INSTRUCTIONS TO FOLLOW
The required output is all lines below that contain the word "argRange".

(Stored data)
____
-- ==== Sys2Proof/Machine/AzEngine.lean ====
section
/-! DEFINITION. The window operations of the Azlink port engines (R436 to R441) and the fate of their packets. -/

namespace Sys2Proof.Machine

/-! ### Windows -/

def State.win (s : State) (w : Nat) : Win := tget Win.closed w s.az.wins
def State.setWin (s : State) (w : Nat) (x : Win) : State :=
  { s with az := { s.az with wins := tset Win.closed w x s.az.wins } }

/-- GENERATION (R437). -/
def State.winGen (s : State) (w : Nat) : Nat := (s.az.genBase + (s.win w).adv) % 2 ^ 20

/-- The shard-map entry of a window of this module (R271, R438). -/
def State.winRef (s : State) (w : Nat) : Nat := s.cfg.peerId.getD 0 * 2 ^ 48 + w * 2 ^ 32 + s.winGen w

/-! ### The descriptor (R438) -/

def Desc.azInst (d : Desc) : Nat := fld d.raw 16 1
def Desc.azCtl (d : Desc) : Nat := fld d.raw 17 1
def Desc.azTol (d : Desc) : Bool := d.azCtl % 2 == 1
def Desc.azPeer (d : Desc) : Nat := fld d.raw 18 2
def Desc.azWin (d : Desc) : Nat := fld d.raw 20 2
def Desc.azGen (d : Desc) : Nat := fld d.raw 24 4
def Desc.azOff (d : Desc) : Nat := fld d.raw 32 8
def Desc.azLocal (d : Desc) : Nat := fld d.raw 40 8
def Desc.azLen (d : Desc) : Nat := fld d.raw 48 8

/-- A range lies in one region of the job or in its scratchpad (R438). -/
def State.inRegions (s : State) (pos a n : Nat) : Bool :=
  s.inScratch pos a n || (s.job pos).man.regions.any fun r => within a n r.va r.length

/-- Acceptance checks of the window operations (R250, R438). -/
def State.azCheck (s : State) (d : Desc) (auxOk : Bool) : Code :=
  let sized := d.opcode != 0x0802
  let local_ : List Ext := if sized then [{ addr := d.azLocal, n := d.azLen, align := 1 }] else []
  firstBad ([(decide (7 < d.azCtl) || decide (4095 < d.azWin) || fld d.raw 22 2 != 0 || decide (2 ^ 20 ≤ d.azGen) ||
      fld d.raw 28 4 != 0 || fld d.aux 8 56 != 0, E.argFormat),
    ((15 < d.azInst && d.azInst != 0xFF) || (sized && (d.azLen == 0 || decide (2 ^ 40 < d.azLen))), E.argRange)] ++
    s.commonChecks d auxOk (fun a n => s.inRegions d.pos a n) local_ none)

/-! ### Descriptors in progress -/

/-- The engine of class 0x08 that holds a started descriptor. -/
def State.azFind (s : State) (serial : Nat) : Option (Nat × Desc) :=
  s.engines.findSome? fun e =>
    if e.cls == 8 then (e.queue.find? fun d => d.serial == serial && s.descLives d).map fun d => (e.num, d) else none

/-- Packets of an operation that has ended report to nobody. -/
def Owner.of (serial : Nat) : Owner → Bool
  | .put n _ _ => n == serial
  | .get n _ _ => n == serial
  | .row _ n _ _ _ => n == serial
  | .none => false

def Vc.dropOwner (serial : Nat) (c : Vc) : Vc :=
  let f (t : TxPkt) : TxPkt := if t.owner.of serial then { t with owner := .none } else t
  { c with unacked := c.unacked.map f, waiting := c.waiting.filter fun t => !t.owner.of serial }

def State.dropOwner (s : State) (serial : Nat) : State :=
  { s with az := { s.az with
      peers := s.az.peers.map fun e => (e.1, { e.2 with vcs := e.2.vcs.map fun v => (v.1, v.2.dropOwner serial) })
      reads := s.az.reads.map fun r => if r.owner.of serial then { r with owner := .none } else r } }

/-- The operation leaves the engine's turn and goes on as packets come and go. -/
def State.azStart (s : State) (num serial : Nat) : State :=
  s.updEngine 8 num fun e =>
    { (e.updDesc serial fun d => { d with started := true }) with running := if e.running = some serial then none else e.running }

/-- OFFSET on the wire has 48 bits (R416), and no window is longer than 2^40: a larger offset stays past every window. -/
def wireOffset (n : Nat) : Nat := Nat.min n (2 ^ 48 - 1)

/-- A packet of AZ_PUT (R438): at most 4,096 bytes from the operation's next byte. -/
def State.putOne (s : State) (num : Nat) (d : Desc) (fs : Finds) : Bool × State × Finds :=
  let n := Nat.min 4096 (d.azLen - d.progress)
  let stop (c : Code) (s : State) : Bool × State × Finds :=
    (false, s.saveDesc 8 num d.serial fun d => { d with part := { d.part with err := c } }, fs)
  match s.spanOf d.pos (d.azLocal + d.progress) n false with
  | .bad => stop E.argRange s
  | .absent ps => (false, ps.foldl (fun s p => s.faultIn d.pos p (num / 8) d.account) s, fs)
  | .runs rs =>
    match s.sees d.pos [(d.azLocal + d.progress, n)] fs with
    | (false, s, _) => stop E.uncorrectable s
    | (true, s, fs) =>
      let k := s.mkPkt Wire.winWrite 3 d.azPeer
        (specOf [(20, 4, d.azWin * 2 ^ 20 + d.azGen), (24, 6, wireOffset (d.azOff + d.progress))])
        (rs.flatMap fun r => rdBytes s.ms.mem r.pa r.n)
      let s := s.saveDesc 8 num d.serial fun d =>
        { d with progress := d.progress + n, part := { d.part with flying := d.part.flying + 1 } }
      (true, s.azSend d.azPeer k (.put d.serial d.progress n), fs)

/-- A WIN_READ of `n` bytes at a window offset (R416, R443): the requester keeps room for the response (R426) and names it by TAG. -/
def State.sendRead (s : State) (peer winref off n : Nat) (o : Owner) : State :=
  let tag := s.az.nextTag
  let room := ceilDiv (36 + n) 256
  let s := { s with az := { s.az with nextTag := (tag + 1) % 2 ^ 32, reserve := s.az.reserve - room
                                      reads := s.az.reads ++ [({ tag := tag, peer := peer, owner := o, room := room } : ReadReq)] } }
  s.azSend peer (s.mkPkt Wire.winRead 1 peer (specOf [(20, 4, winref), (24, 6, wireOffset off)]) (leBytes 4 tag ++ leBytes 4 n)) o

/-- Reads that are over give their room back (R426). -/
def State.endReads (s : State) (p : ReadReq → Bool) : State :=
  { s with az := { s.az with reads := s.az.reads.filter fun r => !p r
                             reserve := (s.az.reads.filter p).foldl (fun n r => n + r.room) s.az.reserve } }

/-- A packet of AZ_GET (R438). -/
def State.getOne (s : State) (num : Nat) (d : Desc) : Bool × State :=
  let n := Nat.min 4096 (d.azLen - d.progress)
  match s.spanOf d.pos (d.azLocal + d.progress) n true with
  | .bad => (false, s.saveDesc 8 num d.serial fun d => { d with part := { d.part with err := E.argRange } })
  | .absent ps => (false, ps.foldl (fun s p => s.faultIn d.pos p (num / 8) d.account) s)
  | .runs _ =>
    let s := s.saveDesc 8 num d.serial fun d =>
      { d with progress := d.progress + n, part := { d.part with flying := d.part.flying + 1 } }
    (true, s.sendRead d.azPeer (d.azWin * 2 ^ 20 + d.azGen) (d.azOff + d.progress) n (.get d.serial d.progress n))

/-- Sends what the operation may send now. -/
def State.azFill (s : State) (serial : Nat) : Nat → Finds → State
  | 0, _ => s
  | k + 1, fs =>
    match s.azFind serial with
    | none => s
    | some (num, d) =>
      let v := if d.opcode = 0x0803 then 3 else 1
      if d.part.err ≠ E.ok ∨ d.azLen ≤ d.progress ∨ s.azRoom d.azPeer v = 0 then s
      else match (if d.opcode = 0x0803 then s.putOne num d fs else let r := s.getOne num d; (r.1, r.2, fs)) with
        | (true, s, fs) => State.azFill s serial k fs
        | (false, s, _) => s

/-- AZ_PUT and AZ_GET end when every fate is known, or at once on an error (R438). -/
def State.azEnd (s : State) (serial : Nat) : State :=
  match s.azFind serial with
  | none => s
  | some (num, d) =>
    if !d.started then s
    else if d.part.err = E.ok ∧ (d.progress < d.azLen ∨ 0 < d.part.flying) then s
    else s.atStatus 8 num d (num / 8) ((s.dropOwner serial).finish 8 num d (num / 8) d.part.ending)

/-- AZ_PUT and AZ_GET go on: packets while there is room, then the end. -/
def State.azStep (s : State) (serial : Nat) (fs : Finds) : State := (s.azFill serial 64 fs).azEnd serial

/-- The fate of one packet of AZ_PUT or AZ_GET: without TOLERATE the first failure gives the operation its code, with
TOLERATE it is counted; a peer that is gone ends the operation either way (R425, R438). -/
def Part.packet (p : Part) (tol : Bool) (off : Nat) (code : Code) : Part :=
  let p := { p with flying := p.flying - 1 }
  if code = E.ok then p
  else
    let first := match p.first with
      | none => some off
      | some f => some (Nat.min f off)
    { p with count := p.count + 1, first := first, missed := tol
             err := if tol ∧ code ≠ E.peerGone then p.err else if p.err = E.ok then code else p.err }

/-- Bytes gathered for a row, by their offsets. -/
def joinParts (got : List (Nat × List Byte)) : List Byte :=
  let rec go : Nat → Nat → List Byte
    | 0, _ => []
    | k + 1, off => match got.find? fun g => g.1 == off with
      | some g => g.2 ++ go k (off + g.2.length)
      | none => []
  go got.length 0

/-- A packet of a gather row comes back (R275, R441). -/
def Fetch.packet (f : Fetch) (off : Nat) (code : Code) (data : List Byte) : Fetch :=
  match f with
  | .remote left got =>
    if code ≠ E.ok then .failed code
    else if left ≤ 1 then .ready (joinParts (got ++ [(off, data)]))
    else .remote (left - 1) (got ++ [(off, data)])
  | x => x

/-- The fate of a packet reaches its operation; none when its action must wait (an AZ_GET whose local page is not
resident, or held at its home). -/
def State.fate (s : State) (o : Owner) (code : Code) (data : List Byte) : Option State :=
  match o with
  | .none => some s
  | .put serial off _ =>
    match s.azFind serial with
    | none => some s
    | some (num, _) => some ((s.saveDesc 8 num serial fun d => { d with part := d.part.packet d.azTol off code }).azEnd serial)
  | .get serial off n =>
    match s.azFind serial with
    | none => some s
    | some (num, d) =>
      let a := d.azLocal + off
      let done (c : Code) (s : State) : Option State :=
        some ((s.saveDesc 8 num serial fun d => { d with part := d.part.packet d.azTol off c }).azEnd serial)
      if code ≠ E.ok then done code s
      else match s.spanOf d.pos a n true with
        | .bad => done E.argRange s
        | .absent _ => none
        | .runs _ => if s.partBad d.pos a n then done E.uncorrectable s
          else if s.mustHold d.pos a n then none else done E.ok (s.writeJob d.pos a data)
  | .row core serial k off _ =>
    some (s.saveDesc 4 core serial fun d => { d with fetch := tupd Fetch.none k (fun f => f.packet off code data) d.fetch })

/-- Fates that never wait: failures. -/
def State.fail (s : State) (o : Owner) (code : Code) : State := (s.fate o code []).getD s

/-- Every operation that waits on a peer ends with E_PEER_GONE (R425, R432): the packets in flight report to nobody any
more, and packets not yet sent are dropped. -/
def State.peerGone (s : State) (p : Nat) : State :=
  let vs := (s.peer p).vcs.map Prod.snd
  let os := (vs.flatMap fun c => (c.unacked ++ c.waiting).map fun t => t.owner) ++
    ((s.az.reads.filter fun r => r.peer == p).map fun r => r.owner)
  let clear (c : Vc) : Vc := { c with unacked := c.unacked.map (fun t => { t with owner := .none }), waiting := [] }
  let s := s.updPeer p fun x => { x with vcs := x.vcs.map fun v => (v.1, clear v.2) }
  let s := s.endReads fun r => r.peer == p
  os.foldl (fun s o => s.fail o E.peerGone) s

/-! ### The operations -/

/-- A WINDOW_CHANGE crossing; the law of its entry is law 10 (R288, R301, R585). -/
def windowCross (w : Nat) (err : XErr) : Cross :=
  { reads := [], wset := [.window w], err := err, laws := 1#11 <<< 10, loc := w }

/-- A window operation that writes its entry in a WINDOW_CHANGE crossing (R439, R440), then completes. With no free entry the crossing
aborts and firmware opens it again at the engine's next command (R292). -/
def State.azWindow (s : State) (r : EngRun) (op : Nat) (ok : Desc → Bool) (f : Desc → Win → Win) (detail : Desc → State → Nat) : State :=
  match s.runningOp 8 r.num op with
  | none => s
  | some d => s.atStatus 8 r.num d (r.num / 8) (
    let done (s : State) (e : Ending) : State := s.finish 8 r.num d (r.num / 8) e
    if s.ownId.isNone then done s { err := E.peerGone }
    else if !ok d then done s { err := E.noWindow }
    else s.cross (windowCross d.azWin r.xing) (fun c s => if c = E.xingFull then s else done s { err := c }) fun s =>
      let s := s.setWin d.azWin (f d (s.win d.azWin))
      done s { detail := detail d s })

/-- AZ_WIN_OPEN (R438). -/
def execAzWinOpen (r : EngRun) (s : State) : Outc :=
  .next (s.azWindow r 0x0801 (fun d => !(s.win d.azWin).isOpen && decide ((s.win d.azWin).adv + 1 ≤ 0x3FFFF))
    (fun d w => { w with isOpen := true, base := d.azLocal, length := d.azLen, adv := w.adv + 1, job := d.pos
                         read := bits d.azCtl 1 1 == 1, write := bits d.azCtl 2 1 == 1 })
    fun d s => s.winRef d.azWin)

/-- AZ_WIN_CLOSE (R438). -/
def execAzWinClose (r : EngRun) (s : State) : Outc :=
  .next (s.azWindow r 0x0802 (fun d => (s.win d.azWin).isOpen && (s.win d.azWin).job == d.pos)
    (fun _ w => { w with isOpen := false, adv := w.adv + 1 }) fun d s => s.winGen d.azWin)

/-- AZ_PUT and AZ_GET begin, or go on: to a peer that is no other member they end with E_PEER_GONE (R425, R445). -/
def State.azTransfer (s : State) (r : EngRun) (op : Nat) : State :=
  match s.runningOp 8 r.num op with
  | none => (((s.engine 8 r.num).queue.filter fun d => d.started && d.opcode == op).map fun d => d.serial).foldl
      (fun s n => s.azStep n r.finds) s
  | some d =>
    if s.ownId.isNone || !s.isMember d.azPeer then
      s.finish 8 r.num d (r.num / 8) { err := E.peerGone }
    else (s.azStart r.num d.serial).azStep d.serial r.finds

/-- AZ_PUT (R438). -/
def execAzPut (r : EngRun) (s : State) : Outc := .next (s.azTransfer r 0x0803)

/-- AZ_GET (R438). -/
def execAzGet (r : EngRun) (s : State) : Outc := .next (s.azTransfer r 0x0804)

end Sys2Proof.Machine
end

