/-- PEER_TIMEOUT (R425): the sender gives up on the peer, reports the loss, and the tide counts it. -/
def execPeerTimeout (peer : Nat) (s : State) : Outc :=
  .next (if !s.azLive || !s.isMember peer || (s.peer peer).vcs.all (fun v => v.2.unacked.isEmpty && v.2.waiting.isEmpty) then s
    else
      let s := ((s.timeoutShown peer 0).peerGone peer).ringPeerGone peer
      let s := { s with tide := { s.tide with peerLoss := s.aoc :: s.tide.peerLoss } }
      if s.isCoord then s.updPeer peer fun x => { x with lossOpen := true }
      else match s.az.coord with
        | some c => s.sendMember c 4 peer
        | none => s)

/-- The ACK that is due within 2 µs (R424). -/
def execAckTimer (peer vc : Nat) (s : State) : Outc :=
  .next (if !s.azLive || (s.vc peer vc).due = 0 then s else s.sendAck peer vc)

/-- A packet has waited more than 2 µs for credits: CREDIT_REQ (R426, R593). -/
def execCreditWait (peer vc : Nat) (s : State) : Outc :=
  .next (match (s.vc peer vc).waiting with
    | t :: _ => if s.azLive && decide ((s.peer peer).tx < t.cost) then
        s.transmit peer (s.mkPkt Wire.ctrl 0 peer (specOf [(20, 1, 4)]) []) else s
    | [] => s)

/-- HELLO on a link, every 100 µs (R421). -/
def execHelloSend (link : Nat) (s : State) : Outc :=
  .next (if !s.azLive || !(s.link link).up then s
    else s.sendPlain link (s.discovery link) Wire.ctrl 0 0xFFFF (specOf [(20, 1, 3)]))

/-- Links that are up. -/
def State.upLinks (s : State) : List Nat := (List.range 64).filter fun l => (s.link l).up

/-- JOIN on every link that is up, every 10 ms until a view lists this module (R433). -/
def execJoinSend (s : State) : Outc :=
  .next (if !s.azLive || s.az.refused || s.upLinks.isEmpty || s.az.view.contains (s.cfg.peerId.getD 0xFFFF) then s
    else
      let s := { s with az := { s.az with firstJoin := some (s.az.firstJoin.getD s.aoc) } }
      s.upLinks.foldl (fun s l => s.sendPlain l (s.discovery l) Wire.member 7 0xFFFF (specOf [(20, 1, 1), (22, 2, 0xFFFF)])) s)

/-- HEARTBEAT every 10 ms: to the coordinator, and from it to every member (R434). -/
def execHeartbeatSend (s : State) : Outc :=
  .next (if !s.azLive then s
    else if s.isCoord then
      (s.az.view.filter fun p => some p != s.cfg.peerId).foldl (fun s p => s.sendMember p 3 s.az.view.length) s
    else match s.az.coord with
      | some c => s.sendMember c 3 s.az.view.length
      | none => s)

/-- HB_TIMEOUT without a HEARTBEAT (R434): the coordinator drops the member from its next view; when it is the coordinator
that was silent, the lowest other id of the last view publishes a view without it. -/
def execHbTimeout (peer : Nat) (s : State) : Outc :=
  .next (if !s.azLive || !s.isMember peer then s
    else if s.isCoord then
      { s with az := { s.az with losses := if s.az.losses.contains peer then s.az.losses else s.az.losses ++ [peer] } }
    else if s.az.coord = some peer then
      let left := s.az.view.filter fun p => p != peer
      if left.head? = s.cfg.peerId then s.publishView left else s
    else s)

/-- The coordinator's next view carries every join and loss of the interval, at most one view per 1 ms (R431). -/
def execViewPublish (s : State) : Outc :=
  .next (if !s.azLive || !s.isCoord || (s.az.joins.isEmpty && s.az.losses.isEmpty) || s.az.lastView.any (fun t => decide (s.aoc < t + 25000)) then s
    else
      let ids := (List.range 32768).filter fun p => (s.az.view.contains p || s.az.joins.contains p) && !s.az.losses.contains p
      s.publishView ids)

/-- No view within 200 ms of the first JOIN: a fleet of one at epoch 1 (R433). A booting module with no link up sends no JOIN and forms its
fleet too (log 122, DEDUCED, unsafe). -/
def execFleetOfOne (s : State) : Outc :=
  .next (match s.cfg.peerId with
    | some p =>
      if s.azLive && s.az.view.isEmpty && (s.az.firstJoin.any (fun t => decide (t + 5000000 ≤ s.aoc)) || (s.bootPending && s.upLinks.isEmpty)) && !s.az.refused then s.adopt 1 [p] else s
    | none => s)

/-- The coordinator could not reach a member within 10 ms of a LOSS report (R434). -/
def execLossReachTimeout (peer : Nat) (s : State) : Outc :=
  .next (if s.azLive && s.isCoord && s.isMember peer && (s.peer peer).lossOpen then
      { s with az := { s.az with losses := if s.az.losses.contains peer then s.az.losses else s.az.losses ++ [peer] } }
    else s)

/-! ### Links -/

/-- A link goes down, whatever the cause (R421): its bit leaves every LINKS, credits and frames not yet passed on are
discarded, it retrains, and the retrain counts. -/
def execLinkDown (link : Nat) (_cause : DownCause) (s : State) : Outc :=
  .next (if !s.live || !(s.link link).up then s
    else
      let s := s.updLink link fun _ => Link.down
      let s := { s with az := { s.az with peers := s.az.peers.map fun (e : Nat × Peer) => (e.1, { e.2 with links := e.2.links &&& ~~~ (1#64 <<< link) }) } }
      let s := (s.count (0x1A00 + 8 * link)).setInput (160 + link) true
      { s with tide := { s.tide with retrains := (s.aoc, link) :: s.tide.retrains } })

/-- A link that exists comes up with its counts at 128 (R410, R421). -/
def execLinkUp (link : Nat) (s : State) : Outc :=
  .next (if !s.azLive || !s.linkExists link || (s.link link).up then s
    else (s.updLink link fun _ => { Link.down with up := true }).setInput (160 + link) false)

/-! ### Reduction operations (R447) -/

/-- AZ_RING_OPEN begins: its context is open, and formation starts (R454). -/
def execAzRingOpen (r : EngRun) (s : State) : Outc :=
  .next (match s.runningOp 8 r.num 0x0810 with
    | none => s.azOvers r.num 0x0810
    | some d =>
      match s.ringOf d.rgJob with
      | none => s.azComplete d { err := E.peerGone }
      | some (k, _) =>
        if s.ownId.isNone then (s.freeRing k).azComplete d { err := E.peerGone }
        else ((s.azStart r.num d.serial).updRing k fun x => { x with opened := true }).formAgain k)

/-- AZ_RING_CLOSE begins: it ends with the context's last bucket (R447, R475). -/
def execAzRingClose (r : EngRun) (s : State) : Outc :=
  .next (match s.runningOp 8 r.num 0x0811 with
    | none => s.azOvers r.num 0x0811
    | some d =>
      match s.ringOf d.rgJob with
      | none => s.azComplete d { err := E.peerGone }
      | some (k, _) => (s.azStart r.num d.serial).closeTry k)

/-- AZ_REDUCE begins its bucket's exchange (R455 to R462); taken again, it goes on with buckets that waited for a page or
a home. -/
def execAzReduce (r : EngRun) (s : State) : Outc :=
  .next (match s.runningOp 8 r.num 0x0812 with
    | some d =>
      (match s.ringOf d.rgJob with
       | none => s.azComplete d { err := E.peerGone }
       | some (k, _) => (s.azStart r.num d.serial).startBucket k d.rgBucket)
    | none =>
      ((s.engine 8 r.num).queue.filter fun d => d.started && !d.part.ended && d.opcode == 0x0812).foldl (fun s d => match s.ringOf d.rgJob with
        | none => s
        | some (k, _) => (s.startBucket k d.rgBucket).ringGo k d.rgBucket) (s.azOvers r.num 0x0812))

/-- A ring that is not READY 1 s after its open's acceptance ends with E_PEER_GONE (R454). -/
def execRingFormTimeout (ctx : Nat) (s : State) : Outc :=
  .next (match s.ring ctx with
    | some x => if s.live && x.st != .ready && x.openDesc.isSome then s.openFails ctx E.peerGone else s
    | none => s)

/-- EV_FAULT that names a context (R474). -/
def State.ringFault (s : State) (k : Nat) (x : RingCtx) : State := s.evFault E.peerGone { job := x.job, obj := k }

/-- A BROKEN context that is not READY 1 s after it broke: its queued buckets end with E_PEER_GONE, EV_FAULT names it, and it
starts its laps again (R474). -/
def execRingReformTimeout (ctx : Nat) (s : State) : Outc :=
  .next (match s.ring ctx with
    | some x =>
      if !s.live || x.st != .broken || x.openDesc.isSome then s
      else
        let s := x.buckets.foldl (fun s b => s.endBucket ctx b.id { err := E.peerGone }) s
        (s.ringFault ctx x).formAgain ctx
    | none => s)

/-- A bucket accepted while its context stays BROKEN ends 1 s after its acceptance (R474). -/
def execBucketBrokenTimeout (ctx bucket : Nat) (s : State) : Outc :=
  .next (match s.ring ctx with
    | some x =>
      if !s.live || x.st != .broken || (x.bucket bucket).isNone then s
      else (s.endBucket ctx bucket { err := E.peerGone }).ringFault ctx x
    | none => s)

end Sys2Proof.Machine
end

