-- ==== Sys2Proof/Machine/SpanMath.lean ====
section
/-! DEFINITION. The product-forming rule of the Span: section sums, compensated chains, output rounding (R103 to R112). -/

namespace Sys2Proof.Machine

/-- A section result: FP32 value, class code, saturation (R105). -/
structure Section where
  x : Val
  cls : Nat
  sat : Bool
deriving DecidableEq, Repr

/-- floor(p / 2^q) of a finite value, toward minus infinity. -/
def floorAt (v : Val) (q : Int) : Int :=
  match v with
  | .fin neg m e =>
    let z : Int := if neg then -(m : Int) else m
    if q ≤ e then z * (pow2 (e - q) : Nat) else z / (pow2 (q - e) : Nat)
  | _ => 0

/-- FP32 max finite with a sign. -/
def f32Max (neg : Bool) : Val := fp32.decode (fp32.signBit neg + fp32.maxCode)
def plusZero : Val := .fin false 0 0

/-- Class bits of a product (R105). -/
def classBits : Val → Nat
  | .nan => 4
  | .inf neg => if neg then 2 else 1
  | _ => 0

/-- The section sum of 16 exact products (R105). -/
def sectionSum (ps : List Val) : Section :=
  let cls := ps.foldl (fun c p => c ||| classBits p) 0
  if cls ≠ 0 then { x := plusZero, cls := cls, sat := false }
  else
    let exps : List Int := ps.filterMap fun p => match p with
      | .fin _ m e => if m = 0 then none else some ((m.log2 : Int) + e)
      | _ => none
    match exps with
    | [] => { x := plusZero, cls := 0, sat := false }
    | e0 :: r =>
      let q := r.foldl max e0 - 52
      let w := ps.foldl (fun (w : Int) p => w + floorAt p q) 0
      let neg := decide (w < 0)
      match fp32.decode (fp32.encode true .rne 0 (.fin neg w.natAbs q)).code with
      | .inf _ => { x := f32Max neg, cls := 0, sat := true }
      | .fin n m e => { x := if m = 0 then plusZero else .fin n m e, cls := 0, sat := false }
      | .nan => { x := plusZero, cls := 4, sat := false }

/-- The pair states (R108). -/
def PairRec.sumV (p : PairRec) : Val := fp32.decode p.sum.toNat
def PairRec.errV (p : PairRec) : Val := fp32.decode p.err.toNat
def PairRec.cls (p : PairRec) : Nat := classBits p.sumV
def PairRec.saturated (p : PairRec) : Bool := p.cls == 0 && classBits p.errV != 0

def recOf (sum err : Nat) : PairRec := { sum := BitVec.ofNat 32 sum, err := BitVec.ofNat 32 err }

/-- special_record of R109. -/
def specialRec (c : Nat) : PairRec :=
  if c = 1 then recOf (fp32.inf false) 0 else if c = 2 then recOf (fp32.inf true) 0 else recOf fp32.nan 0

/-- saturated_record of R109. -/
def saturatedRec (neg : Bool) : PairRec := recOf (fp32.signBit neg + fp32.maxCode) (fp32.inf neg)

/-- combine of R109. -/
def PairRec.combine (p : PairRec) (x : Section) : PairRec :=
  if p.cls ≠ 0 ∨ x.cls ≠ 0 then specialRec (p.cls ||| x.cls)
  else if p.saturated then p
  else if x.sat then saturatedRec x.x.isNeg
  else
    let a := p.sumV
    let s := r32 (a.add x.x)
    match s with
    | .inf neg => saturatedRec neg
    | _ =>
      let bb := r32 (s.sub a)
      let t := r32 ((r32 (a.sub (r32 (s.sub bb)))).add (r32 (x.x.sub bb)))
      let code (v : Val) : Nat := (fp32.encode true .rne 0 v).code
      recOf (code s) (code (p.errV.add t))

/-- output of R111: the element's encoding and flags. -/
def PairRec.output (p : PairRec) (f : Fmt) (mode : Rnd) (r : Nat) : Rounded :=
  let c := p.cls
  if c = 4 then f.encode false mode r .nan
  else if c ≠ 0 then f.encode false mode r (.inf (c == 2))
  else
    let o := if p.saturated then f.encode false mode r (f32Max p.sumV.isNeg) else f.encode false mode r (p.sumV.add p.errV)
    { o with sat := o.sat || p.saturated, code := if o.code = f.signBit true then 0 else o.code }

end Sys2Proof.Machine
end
____
EXERCISE RESPONSE
    ((15 < d.azInst && d.azInst != 0xFF) || (sized && (d.azLen == 0 || decide (2 ^ 40 < d.azLen))), E.argRange)] ++
  | .bad => stop E.argRange s
  | .bad => (false, s.saveDesc 8 num d.serial fun d => { d with part := { d.part with err := E.argRange } })
        | .bad => done E.argRange s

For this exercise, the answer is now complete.